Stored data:

-- ==== Sys2Proof/Laws/Memory.lean ====
section
/-! SUPPORT. The listing of a memory: reads after writes, the canonical form, and equality of canonical memories. -/

namespace Sys2Proof.Machine

theorem Memory.read_write (m : Memory) (a b : Nat) (v : Byte) :
    (m.write a v).read b = if b = a then some v else m.read b := by
  induction m with
  | nil => simp [Memory.write, Memory.read]
  | cons c m ih =>
    obtain ⟨k, w⟩ := c
    unfold Memory.write
    split
    · simp [Memory.read]
    · split
      · subst a
        by_cases hb : b = k <;> simp [Memory.read, hb]
      · by_cases hb : b = k
        · subst b
          have : k ≠ a := fun h => ‹¬ a = k› h.symm
          simp [Memory.read, this]
        · simp [Memory.read, hb, ih]

@[simp] theorem Memory.read_write_same (m : Memory) (a : Nat) (v : Byte) :
    (m.write a v).read a = some v := by
  simp [Memory.read_write]

theorem Memory.read_write_other (m : Memory) {a b : Nat} (h : b ≠ a) (v : Byte) :
    (m.write a v).read b = m.read b := by
  simp [Memory.read_write, h]

/-- The addresses a write leaves listed: the written one and those listed before. -/
theorem Memory.mem_write {m : Memory} {a : Nat} {v : Byte} {c : Host.Cell} (h : c ∈ m.write a v) :
    c = (a, v) ∨ c ∈ m := by
  induction m with
  | nil => exact .inl (by simpa [Memory.write] using h)
  | cons d m ih =>
    obtain ⟨k, w⟩ := d
    unfold Memory.write at h
    split at h
    · simpa using h
    · split at h
      · simp only [List.mem_cons] at h ⊢
        tauto
      · rcases List.mem_cons.1 h with h | h
        · exact .inr (h ▸ List.mem_cons_self)
        · rcases ih h with h | h
          · exact .inl h
          · exact .inr (List.mem_cons_of_mem _ h)

/-- A write keeps the canonical form. -/
theorem Memory.wf_write {m : Memory} (h : Memory.wf m) (a : Nat) (v : Byte) : Memory.wf (m.write a v) := by
  induction m with
  | nil => simp [Memory.wf, Memory.write]
  | cons c m ih =>
    obtain ⟨k, w⟩ := c
    obtain ⟨hk, hm⟩ := List.pairwise_cons.1 h
    unfold Memory.write
    split
    · refine List.pairwise_cons.2 ⟨?_, h⟩
      intro d hd
      rcases List.mem_cons.1 hd with rfl | hd
      · assumption
      · exact Nat.lt_trans ‹a < k› (hk d hd)
    · split
      · subst a
        exact List.pairwise_cons.2 ⟨fun d hd => hk d hd, hm⟩
      · refine List.pairwise_cons.2 ⟨?_, ih hm⟩
        intro d hd
        rcases Memory.mem_write hd with rfl | hd
        · show k < a
          omega
        · exact hk d hd

/-- A write below the size keeps every listed address below it. -/
theorem Memory.below_write {m : Memory} {size a : Nat} (h : Memory.below m size) (ha : a < size) (v : Byte) :
    Memory.below (m.write a v) size := by
  intro c hc
  rcases Memory.mem_write hc with rfl | hc
  · exact ha
  · exact h c hc

theorem Memory.read_none_of_lt {m : Memory} {a : Nat} (h : ∀ c ∈ m, a < c.1) : m.read a = none := by
  induction m with
  | nil => rfl
  | cons c m ih =>
    obtain ⟨k, w⟩ := c
    have hk : a < k := h (k, w) List.mem_cons_self
    have : a ≠ k := Nat.ne_of_lt hk
    simp only [Memory.read, this, if_false]
    exact ih fun d hd => h d (List.mem_cons_of_mem _ hd)

/-- Equal memories are equal data. -/
theorem Memory.ext_of_read {m n : Memory} (hm : Memory.wf m) (hn : Memory.wf n)
    (h : ∀ a, m.read a = n.read a) : m = n := by
  induction m generalizing n with
  | nil =>
    cases n with
    | nil => rfl
    | cons d n => simpa [Memory.read] using h d.1
  | cons c m ih =>
    obtain ⟨k, v⟩ := c
    obtain ⟨hk, hm'⟩ := List.pairwise_cons.1 hm
    cases n with
    | nil => simpa [Memory.read] using h k
    | cons d n =>
      obtain ⟨l, w⟩ := d
      obtain ⟨hl, hn'⟩ := List.pairwise_cons.1 hn
      have hkl : k = l := by
        rcases Nat.lt_trichotomy k l with hlt | heq | hgt
        · have h1 := h k
          have h2 : Memory.read n k = none :=
            Memory.read_none_of_lt fun d hd => Nat.lt_trans hlt (hl d hd)
          simp [Memory.read, Nat.ne_of_lt hlt, h2] at h1
        · exact heq
        · have h1 := h l
          have h2 : Memory.read m l = none :=
            Memory.read_none_of_lt fun d hd => Nat.lt_trans hgt (hk d hd)
          simp [Memory.read, Nat.ne_of_lt hgt, h2] at h1
      subst hkl
      have hvw : v = w := by simpa [Memory.read] using h k
      subst hvw
      have : m = n := by
        refine ih hm' hn' fun a => ?_
        by_cases ha : a = k
        · subst ha
          rw [Memory.read_none_of_lt fun d hd => hk d hd, Memory.read_none_of_lt fun d hd => hl d hd]
        · simpa [Memory.read, ha] using h a
      rw [this]

end Sys2Proof.Machine
end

- **Problem statement**: Retype exactly the lines from the one containing "have h1 := h l" through the end of the data. Add nothing.

- **Output**:
        · have h1 := h l
          have h2 : Memory.read m l = none :=
            Memory.read_none_of_lt fun d hd => Nat.lt_trans hgt (hk d hd)
          simp [Memory.read, Nat.ne_of_lt hgt, h2] at h1
      subst hkl
      have hvw : v = w := by simpa [Memory.read] using h k
      subst hvw
      have : m = n := by
        refine ih hm' hn' fun a => ?_
        by_cases ha : a = k
        · subst ha
          rw [Memory.read_none_of_lt fun d hd => hk d hd, Memory.read_none_of_lt fun d hd => hl d hd]
        · simpa [Memory.read, ha] using h a
      rw [this]

end Sys2Proof.Machine
end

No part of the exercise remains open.